Jasilyn Brinkerhoff, a sophomore majoring in English education, said she thinks language is destroyed when condensed too much.
“I feel there’s a certain structure in the way to make everything fit for what we need to say, but there are rules that apply,” she said. “You can change things and everything, and I feel like a big part of English is coming up with different creative ideas of how to switch things around and say it. But I feel when we to start to shorten things and be lazy about all those rules, you start to lose something more about the language.”
Brianna Anderson, a sophomore majoring in creative writing agreed.
“I think it’s also affecting people’s abilities to write,” Anderson said. “My little sister – I’d read over what she writes, and I could tell it’s like texting or Facebook or something.”
Brinkerhoff said she’s noticed things such as diverse vocabulary are going the way of the dodo because of 140-character limits in the way people have started to express themselves – Twitter posts are limited to 140 characters.
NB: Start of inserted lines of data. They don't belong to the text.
-- ==== Sys2Proof/Machine/KeepJobs.lean ====
section
/-! DEFINITION. The jobs of KEEP (09): KEEP_LOAD, KEEP_ERASE, DERIVE, WRAP, UNWRAP, ATTEST, and the loading of blobs by
Cupola firmware (R411). -/

namespace Sys2Proof.Machine

/-! ### Erasing (R404 to R406) -/

/-- `n` granules freed did not read back zero: they are withdrawn, ZERO_FAIL is set and KIND 0x02 reported (R405). -/
def State.zeroFail (s : State) (n : Nat) : State :=
  if n = 0 then s
  else
    let s := { s with keep := { s.keep with withdrawn := min 16384 (s.keep.withdrawn + n) } }
    ((s.set F.KEEP_STAT_ZERO_FAIL).count (R.KEEP_CNT 8) n).report srcKeep 0x02 0 0

/-- The LIVE slots that a KEEP_ERASE names (R404). -/
def State.eraseList (s : State) (j : Job) : List Nat :=
  let d := j.desc
  let live := fun (p : Slot → Bool) => s.slotsWhere (fun x => x.st == .live && x.group == j.group && p x)
  if byteAt d 64 = 0 then [hSlot (dKeyHandle d)]
  else if byteAt d 64 = 1 then live (fun _ => true)
  else live (fun x => decide (x.epoch < leAt d 68 4))

/-- Erase one slot, or first ask for the record that ends its leaves (R187). -/
def State.eraseOne (s : State) (id i : Nat) : State :=
  match (s.slot i).leaf, (s.slot i).cell with
  | some l, some c => s.jrRequest ⟨.erase id, i, c, l.uid, l.limit⟩
  | _, _ => s.eraseSlot i

/-- A KEEP_ERASE job; with stateful keys it completes when their records are written. -/
def State.runKeepErase (s : State) (bad : Nat) (j : Job) : State :=
  let is := s.eraseList j
  if byteAt j.desc 64 = 0 ∧ (s.liveSlot (dKeyHandle j.desc)).isNone then s.failJob j (stSlotEmpty, 0)
  else
    let wait := is.any (fun i => (s.slot i).leaf.isSome)
    let s := (is.foldl (fun s i => s.eraseOne j.id i) s).zeroFail bad
    if wait then s.putJob { j with wait := .journal, iters := is.length }
    else s.finishJob j ⟨stOk, is.length, 0, j.engine, false⟩

/-- Every slot is erased, RESERVED ones included (R406). -/
def State.eraseAllSlots (s : State) : State := s.eraseSlots (s.slotsWhere (fun _ => true))

/-- Power-on or system reset, or a block reset of KEEP: every slot EMPTY with GEN 1 (R380, R406). -/
def State.clearSlots (s : State) : State :=
  { s with keep := { s.keep with slots := [], erasures := 0, withdrawn := 0, sfevt := [], jr := none, jrQueue := [] } }

/-! ### KEEP_LOAD (R386 to R388) -/

/-- The check of a public key that KEEP_LOAD PUBLIC makes (R387): as R137 for ML-KEM and HQC, and point validity on
curves; of a composite, those of its parts. -/
def publicOk (alg : Nat) (pk : List Byte) : Bool :=
  if isMlKem alg || isHqc alg then encapsKeyOk alg pk
  else if isComp alg then (!isCompKem alg || encapsKeyOk alg pk) && compPointOk alg pk
  else if algHigh alg == 7 && alg != 0x731 then Config.pubKeyOk alg 0 pk
  else true

/-- A KEEP_LOAD job. -/
def State.runKeepLoad (s : State) (j : Job) : State :=
  let d := j.desc
  let n := leAt d 76 4
  let src := byteAt d 64
  let slot := fun (origin : Nat) (exp : Bool) (key : List Byte) =>
    newSlot (byteAt d 65) origin exp (dAlg d) j.group (leAt d 72 4) key
  if src = 1 then
    s.withInput j fun x => s.needRng j fun s =>
      let (b, s) := s.draw 11 n
      (s.inc (R.KEEP_CNT 0)).finishSlots j x [] [slot orGenerated (bit (byteAt d 66) 0) b]
  else s.withInput j fun x =>
    if src = 0 then (s.inc (R.KEEP_CNT 0)).finishSlots j x [] [slot orImported (bit (byteAt d 66) 0) x.data]
    else if !publicOk (dAlg d) x.data then s.failQuiet j (stVerifyFail, 0)
    else if 16384 < n ∧ !s.ctsOpen then s.failJob j (stFault, s.ctsDetail)
    else (s.inc (R.KEEP_CNT 0)).finishSlots j x []
      [{ slot orImported true x.data with pkDigest := pkDigest x.data, lobj := decide (16384 < n) }]

/-! ### DERIVE (R389 to R392) -/

/-- HMAC with the hash of a PRF class: ALG 0x0A01 to 0x0A03. -/
def prfHmac (alg : Nat) (key msg : List Byte) : List Byte :=
  let h := 0xA00 + prfOf alg
  fit (hmacLen h) (Config.hmac h key msg)

/-- `n` blocks of the SP 800-108 counter mode, from block `i`; L in bits (R390). -/
def counterBlocks (alg : Nat) (k p : List Byte) (bits_ : Nat) : Nat → Nat → List Byte
  | _, 0 => []
  | i, n + 1 => prfHmac alg k (natBE 4 i ++ p ++ natBE 4 bits_) ++ counterBlocks alg k p bits_ (i + 1) n

/-- `n` chained blocks T(i) = prf(k, T(i − 1) ‖ m ‖ i): HKDF expansion and IKEv2 prf+. -/
def chainBlocks (alg : Nat) (k m prev : List Byte) : Nat → Nat → List Byte
  | _, 0 => []
  | i, n + 1 =>
    let t := prfHmac alg k (prev ++ m ++ natLE 1 i)
    t ++ chainBlocks alg k m t (i + 1) n

/-- The blocks that `n` bytes take. -/
def blocksFor (alg n : Nat) : Nat := (n + hmacLen (0xA00 + prfOf alg) - 1) / hmacLen (0xA00 + prfOf alg)

/-- The derived bytes (R390): `role` as DFLAGS, `split` as SPLIT. -/
def kdf (alg : Nat) (role : Bool) (split : Nat) (k1 k2 p : List Byte) (n : Nat) : List Byte :=
  let key := if role then p else k1
  let msg := if role then k1 ++ k2 else k2 ++ p
  fit n (
    if alg ≤ 0xD03 then counterBlocks alg k1 p (8 * n) 1 (blocksFor alg n)
    else if alg = 0xD11 then kmac256 k1 (p.drop split) (p.take split) n
    else if isHkdf alg then
      chainBlocks alg (prfHmac alg (p.take split) (k1 ++ k2)) (p.drop split) [] 1 (blocksFor alg n)
    else if alg ≤ 0xD33 then prfHmac alg key msg
    else chainBlocks alg key msg [] 1 (blocksFor alg n))

/-- The pieces of the derived bytes, one for each destination. -/
def deal : List Dest → List Byte → List (Dest × List Byte)
  | [], _ => []
  | e :: es, b => (e, b.take e.len) :: deal es (b.drop e.len)

/-- The new slots of the SLOT destinations. -/
def State.derivedSlots (s : State) (j : Job) (ps : List (Dest × List Byte)) : List Slot :=
  let exp := s.deriveExportable j.desc
  (ps.filter (·.1.dtype == 1)).map (fun p =>
    newSlot p.1.usage orDerived (p.1.flags % 2 == 1 && exp) p.1.alg j.group p.1.epoch p.2)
“There’s so many vocabulary words that are missing nowadays that can add so much to what you mean and what you say,” Brinkerhoff said. “I think everyone could speak a lot stronger and have more meaning to their words if people would stop shortening things.”
Schrand shared an experience he had in his current position at the University of Idaho as an assistant professor in which he defended the case to save letters written by famous people to the university about various “mundane or whatever” subjects because they were all handwritten.
“Those bits of writing are important because the presence of the human is on the page,” Schrand said. “There’s a trace element of human caught up in the type of paper that they choose and the envelopes and their handwriting, their signature.”
Anderson said she thinks handwriting should not become a lost art replaced by ones and zeros.
“I think that it seems like it’s becoming a dying thing, but I think it’s important still,” she said. “I don’t like ebooks or Kindles or anything, because I agree with what he said about how it’s breaking down language and artifacts and human history. It’s not something I’m a fan of. I like having a book that I can feel and touch.”
However, Schrand said it might not be a bad thing for the language to change.
“Even with the advent of the electric typewriter, written correspondence hasn’t really changed that much,” he said. “The language was still the same. The sentences were still wholly created. Once the language was sort of truncated and divided and broken into hashtags or broken into texts or tweets, then there’s a different kind of collapse.”
Ellen Reimschussel, a USU alumna who graduated in 2010 with a major in creative writing, said she agreed with Schrand on how shortening messages changes the way people think and speak.
“I think that it does limit the language,” she said. “The language is evolving, but I don’t know whether or not that’s good. I like that (Schrand) said that it is different, that it is shortening speech in a different way, and it’s not clear yet whether (it’s) that we’re just too worried about it or just being reactionary, or whether it is a big difference.”
Schrand said though he resists condensing changes, he also said he contributes to them because he owns an iPhone and has a Facebook account.
“Is this just another swan song?” Schrand asked, rhetorically. “Only time will tell.”
Schrand said while his parents were supportive of his work, it is important for writers to pen their words compassionately.
“Of course these were complicated things,” Schrand said. “If you have an axe to grind, it’s probably not a good idea to write it because it says more about you than it does about your subject matter. If you’re going to implicate someone, implicate yourself.”
Anderson agreed with Schrand and said authors should not apologize for telling their own stories.
“I agree with that,” Anderson said. “Your story is your story but I also agree with what he said about writing compassionately and thinking complexly because people are fallible. Maybe what you remember is something else than what they remember.”